Врач А. Г. Пекелис, наблюдавший его на смертном одре, тоже оставил свидетельство — «Краткую заметку о ходе болезни поэта А. Блока 27 августа 1921 г.», где констатировал: «Процесс роковым образом шёл к концу. Отёки медленно, но стойко росли, увеличивалась общая слабость, всё заметнее и резче проявлялась ненормальность в сфере психики, главным образом в смысле угнетения… Все предпринимавшиеся меры лечебного характера не достигали цели, а в последнее время больной стал отказываться от приёма лекарств, терял аппетит, быстро худел, заметней таял и угасал и при всё нарастающих явлениях сердечной слабости тихо скончался». Блок умер утром 7 августа 1921 года. Непосредственной причиной смерти мог стать подострый септический эндокардит — воспаление внутренней оболочки сердца.

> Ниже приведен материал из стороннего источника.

-- ==== Sys2Proof/Word.lean ====
section
/-! DEFINITION. The word types of the LargeUInt ALU: the byte a value is made of, the 32-bit command and host word, the
16-bit scalar, and the two register names of a command field. -/

namespace Sys2Proof

/-- A limb of a value and a character of the text buffer (R1, R71). -/
abbrev Byte := BitVec 8

/-- A command word and a host bus word (CW = 32, R7, R320). -/
abbrev Word := BitVec 32

/-- The content of a scalar register (SW = 16, R7, R35). -/
abbrev Scalar := BitVec 16

/-- The name of a value register V0..V15 (NV = 16, R31); every 4-bit field value names one (R106). -/
abbrev VIdx := Fin 16

/-- The name of a scalar register S0..S15 (NS = 16, R35); every 4-bit field value names one (R106). -/
abbrev SIdx := Fin 16

end Sys2Proof
end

Но имелась и другая причина, которую десять лет спустя сформулировал В. Ф. Ходасевич в очерке «Гумилёв и Блок»: «Вероятно, тот, кто первый сказал, что Блок задохнулся, взял это именно отсюда (то есть из процитированной выше статьи „О назначении поэта“. Но в своём дневнике Блок оставил красноречивую запись от 18 июня: „Мне трудно дышать, сердце заняло полгруди“. — М. Л.). И он был прав. Не странно ли: Блок умирал несколько месяцев, на глазах у всех, его лечили врачи, — и никто не называл и не умел назвать его болезнь. Началось с боли в ноге. Потом говорили о слабости сердца. Перед смертью он сильно страдал. Но от чего же он всё-таки умер? Неизвестно. Он умер как-то „вообще“ оттого, что был болен весь, оттого что не мог больше жить». Блок и впрямь не мог больше жить: вокруг него погибало всё то, служение чему он ставил неизмеримо выше служения собственному «я». Неслучайно поэтому, адресуясь к Пушкину, свой поэтический памятник он всё-таки воздвиг Пушкинскому Дому, в «не пустом для сердца звуке» которого соединились у него имя поэта и уходящая пушкинская культура.

3.

В середине своей классически тридцатисемилетней жизни Владимир Маяковский уже всерьёз задумывался:

…не поставить ли лучше точку пули в своём конце.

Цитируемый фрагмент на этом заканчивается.